Stream of consciousness time...movies (watching and analyizing), music, brewing tea, cooking with plant life, growing plants, playing with cats, reading anything, wandering at night, dancing, watching the rain, doing bizarre things with clothing, talking for hours, trying new foods, religion, philosophy, history, anthropology, wine, the meaning of language, art, any liquer flavored with anise, baking, mourning imagery, ocassional thrill seeking, and building my library
Anyone who can make my mind sing, or who could teach me how to dance...I mean really dance. I'm about as coordinated as a tipsy toddler, but i can dream...right?
*Nick Cave and the Bad Seeds*Voltaire*The Dresden Dolls*Joy Division*Interpol*Einsturzende Neubauten*Morrissey*The Faint*Bauhaus*The Cure*Black Tape for a Blue Girl*Diamanda Galas*Rasputina*J. S. Bach*Death Cab for Cutie*The Decembrists*Nine Inch Nails*Johnny Cash*Grinderman (I know, technically Nick Cave, but ya'll can bite me)*The Damned*The Birthday Party*Siouxsie and the Banshees
A little (or a lotta) old German cinema, large quantities of silent film, (I know what you're thinking..."But silent film is hokey!", and I say, watch "The Cabinet of Dr. Caligari", or "The Passion of Joan of Arc" be awed and be silenced. The same goes for any Fritz Lang), and whatever else strikes my fancy. Burton is good for eye candy. Lars von Trier is a genius and I love his work. See also Fellini, Murnau, Dreyer, and Dario Argento. Theda Bara is my hero and Rudolph Valentino is my favorite postumous crush. Oh, and anything MST3K ever did fills me with child-like glee.
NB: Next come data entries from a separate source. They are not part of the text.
/-- The SymbolTable is written by SYM, CLR apart (R54). -/
theorem commandBody_st (hb : commandBody i s = .done t) (hc : i ≠ .clr) (hsym : ∀ y, i ≠ .sym y) : t.st = s.st := by
  have hf := commandBody_frame hb
  cases i with
  | clr => exact absurd rfl hc
  | sym y => exact absurd rfl (hsym y)
  | _ => exact (congrArg State.st hf :)

/-- The encoder is written by its own three commands, CLR apart (R54). -/
theorem commandBody_en (hb : commandBody i s = .done t) (hc : i ≠ .clr) (hbeg : i ≠ .encbeg) (henc : ∀ y, i ≠ .enc y)
    (hend : i ≠ .encend) : t.en = s.en := by
  have hf := commandBody_frame hb
  cases i with
  | clr => exact absurd rfl hc
  | encbeg => exact absurd rfl hbeg
  | enc y => exact absurd rfl (henc y)
  | encend => exact absurd rfl hend
  | _ => exact (congrArg State.en hf :)

/-- The decoder is written by its own three commands, CLR apart (R54). -/
theorem commandBody_de (hb : commandBody i s = .done t) (hc : i ≠ .clr) (hbeg : i ≠ .decbeg) (hdec : ∀ b, i ≠ .decb b)
    (hend : i ≠ .decend) : t.de = s.de := by
  have hf := commandBody_frame hb
  cases i with
  | clr => exact absurd rfl hc
  | decbeg => exact absurd rfl hbeg
  | decb b => exact absurd rfl (hdec b)
  | decend => exact absurd rfl hend
  | _ => exact (congrArg State.de hf :)

/-! ## What every step keeps -/

/-- The only command performed in HALT is CLR (R192). -/
theorem legalIn_halt (hl : Instr.legalIn i .halt = true) : i = .clr := by
  cases i with
  | clr => rfl
  | _ => cases hl

/-- A command that raises a fault of its own was not halted (R194): CLR raises none. -/
theorem running_of_raise (hl : Instr.legalIn i s.phase = true) (hb : commandBody i s = .raise c) : s.phase ≠ .halt := by
  intro hp
  obtain rfl := legalIn_halt (hp ▸ hl)
  cases hb

/-- A property of states that each part of a step keeps: the host's side of the ports, reset and CLR, fault entry, and
each of the other commands when it completes. -/
structure KeptByParts (P : State → Prop) : Prop where
  takeInput : ∀ {s : State} (rest : List HostInput), P s → P (s.takeInput rest)
  selectRead : ∀ {s : State} (space : BitVec 3) (addr : Nat), P s → P (s.selectRead space addr)
  clear : ∀ {s : State}, P s → P s.clear
  raiseFault : ∀ {s : State} {c : ECode} (low : Byte), P s → s.phase ≠ .halt → c ≠ .noFault → P (s.raiseFault c low)
  completes : ∀ {i : Instr} {s t : State}, P s → i ≠ .clr → Instr.legalIn i s.phase = true →
    commandBody i s = .done t → P t

namespace KeptByParts

variable {P : State → Prop}

/-- Every command keeps it, in every phase, whether it completes or faults. -/
theorem of_exec (hP : KeptByParts P) (hs : P s) (h : exec i s = .next t) : P t := by
  rcases exec_next h with ⟨-, -, rfl⟩ | ⟨hl, hb⟩ | ⟨hl, c, hb, rfl⟩ | ⟨hrun, -, rfl⟩
  · exact hs
  · by_cases hc : i = .clr
    · subst hc
      exact Performed.done.inj hb ▸ hP.clear hs
    · exact hP.completes hs hc hl hb
  · exact hP.raiseFault _ hs (running_of_raise hl hb) (commandBody_raise hb).1
  · exact hP.raiseFault _ hs hrun (by simp)

/-- A rejected word keeps it (R64, R188). -/
theorem of_rejectWord (hP : KeptByParts P) (hs : P s) (w : CmdWord) : P (s.rejectWord w) := by
  unfold State.rejectWord
  split
  · exact hs
  · next hrun => exact hP.raiseFault _ hs hrun (by simp)

/-- Every step keeps it, whatever the host does (R223). -/
theorem of_step (hP : KeptByParts P) (hs : P s) (h : step s = .next t) : P t := by
  rcases step_next h with ⟨-, rfl⟩ | ⟨w, rest, -, hw⟩ | ⟨space, addr, rest, -, rfl⟩ | ⟨rest, -, rfl⟩
  · exact hs
  · rcases executeWord_next hw with ⟨i, -, hi⟩ | ⟨e, -, rfl⟩
    · exact hP.of_exec (hP.takeInput rest hs) hi
    · exact hP.of_rejectWord (hP.takeInput rest hs) w
  · exact hP.selectRead space addr (hP.takeInput rest hs)
  · exact hP.clear (hP.takeInput rest hs)

end KeptByParts

/-! ## The invariants -/

/-- A command that completes keeps the invariants: each in the phase in which it is performed (R83). -/
theorem inv_completes (h : s.Inv) (hl : Instr.legalIn i s.phase = true) (hb : commandBody i s = .done t) : t.Inv := by
  have hp := phase_of_legalIn hl
  cases i with
  | nop => exact Performed.done.inj hb ▸ h
  | clr => exact Performed.done.inj hb ▸ inv_clear h
  | sym y => exact inv_sym h hp hb
  | build => exact inv_build h hp hb
  | gen => exact inv_gen h hp hb
  | encbeg => exact inv_encbeg h hp hb
  | enc y => exact inv_enc h hp hb
  | encend => exact inv_encend h hp hb
  | decbeg => exact inv_decbeg h hp hb
  | decb b => exact inv_decb h hp hb
  | decend => exact inv_decend h hp hb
I never watch...no this is not a challenge. DVDs of "Invader Zim" do not count as TV...because I say they don't. When I acquire Seasons 1 and 2 of the Addams family, the same will apply.
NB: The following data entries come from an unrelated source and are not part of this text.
-- ==== Sys2Proof/WellFormed.lean ====
section
/-! DEFINITION. Well-formedness. The types of Instr already bound every operand (a code is a constructor, imm8 is a byte,
imm16 a word), so the spec gives no ill-formed instruction by itself (R93); what it checks is an instruction AT AN ADDRESS:
one that would extend past the top of memory is not executed (R87). -/

namespace Sys2Proof

/-- The length in bytes of an instruction's format (R84): F2 has 2, F3 has 3, every other 1. -/
def Instr.length : Instr → Nat
  | .mviB _ => 2
  | .mviC _ => 2
  | .mviD _ => 2
  | .mviE _ => 2
  | .mviH _ => 2
  | .mviL _ => 2
  | .mviM _ => 2
  | .mviA _ => 2
  | .adi _ => 2
  | .aci _ => 2
  | .out _ => 2
  | .sui _ => 2
  | .inp _ => 2
  | .sbi _ => 2
  | .ani _ => 2
  | .xri _ => 2
  | .ori _ => 2
  | .cpi _ => 2
  | .lxiB _ => 3
  | .lxiD _ => 3
  | .lxiH _ => 3
  | .shld _ => 3
  | .lhld _ => 3
  | .lxiSp _ => 3
  | .sta _ => 3
  | .lda _ => 3
  | .jnz _ => 3
  | .jmp _ => 3
  | .cnz _ => 3
  | .jz _ => 3
  | .cz _ => 3
  | .call _ => 3
  | .jnc _ => 3
  | .cnc _ => 3
  | .jc _ => 3
  | .cc _ => 3
  | .jpo _ => 3
  | .cpo _ => 3
  | .jpe _ => 3
  | .cpe _ => 3
  | .jp _ => 3
  | .cp _ => 3
  | .jm _ => 3
  | .cm _ => 3
  | .nop | .staxB | .inxB | .inrB | .dcrB | .rlc | .illegal08 | .dadB | .ldaxB | .dcxB | .inrC | .dcrC | .rrc
  | .illegal10 | .staxD | .inxD | .inrD | .dcrD | .ral | .illegal18 | .dadD | .ldaxD | .dcxD | .inrE | .dcrE
  | .rar | .illegal20 | .inxH | .inrH | .dcrH | .daa | .illegal28 | .dadH | .dcxH | .inrL | .dcrL | .cma
  | .illegal30 | .inxSp | .inrM | .dcrM | .stc | .illegal38 | .dadSp | .dcxSp | .inrA | .dcrA | .cmc | .movBB
  | .movBC | .movBD | .movBE | .movBH | .movBL | .movBM | .movBA | .movCB | .movCC | .movCD | .movCE | .movCH
  | .movCL | .movCM | .movCA | .movDB | .movDC | .movDD | .movDE | .movDH | .movDL | .movDM | .movDA | .movEB
  | .movEC | .movED | .movEE | .movEH | .movEL | .movEM | .movEA | .movHB | .movHC | .movHD | .movHE | .movHH
  | .movHL | .movHM | .movHA | .movLB | .movLC | .movLD | .movLE | .movLH | .movLL | .movLM | .movLA | .movMB
  | .movMC | .movMD | .movME | .movMH | .movML | .hlt | .movMA | .movAB | .movAC | .movAD | .movAE | .movAH
  | .movAL | .movAM | .movAA | .addB | .addC | .addD | .addE | .addH | .addL | .addM | .addA | .adcB | .adcC
  | .adcD | .adcE | .adcH | .adcL | .adcM | .adcA | .subB | .subC | .subD | .subE | .subH | .subL | .subM
  | .subA | .sbbB | .sbbC | .sbbD | .sbbE | .sbbH | .sbbL | .sbbM | .sbbA | .anaB | .anaC | .anaD | .anaE
  | .anaH | .anaL | .anaM | .anaA | .xraB | .xraC | .xraD | .xraE | .xraH | .xraL | .xraM | .xraA | .oraB
  | .oraC | .oraD | .oraE | .oraH | .oraL | .oraM | .oraA | .cmpB | .cmpC | .cmpD | .cmpE | .cmpH | .cmpL
  | .cmpM | .cmpA | .rnz | .popB | .pushB | .rst0 | .rz | .ret | .illegalcb | .rst1 | .rnc | .popD | .pushD
  | .rst2 | .rc | .illegald9 | .illegaldd | .rst3 | .rpo | .popH | .xthl | .pushH | .rst4 | .rpe | .pchl
  | .xchg | .illegaled | .rst5 | .rp | .popPsw | .di | .pushPsw | .rst6 | .rm | .sphl | .ei | .illegalfd
  | .rst7 => 1

/-- Whether an instruction fits at address `pc` (R87): `PC + length > 0x10000` does not hold. -/
def Instr.wellFormedAt (pc : Word) (i : Instr) : Bool := decide (pc.toNat + i.length ≤ memSize)

end Sys2Proof
end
Poe, Falkner, some Hugo, Jane Austen, history and anthropology...the darker and more tied into culture, religion and superstition the better, Kafka, Dostoyevsky, Camus, medieval romances (in the Aurthurian sense), George Elliot, Greek drama, Lovecraft, ocassional stabs at Burroughs, "The Divine Comedy" once a year, "Polyglot and Spleen", "Johnny the Homicidal Maniac", Victorian religious treatises, Gogol, David McCullough, Tolstoy, when I feel like being forcefed a moral, "Alice in Wonderland", and interesting cookbooks.
Did I mention Theda Bara? Or Myla Normi? Does Morticia Addams count, being that she's fictional? What does it say that my heroes are all strong women in black?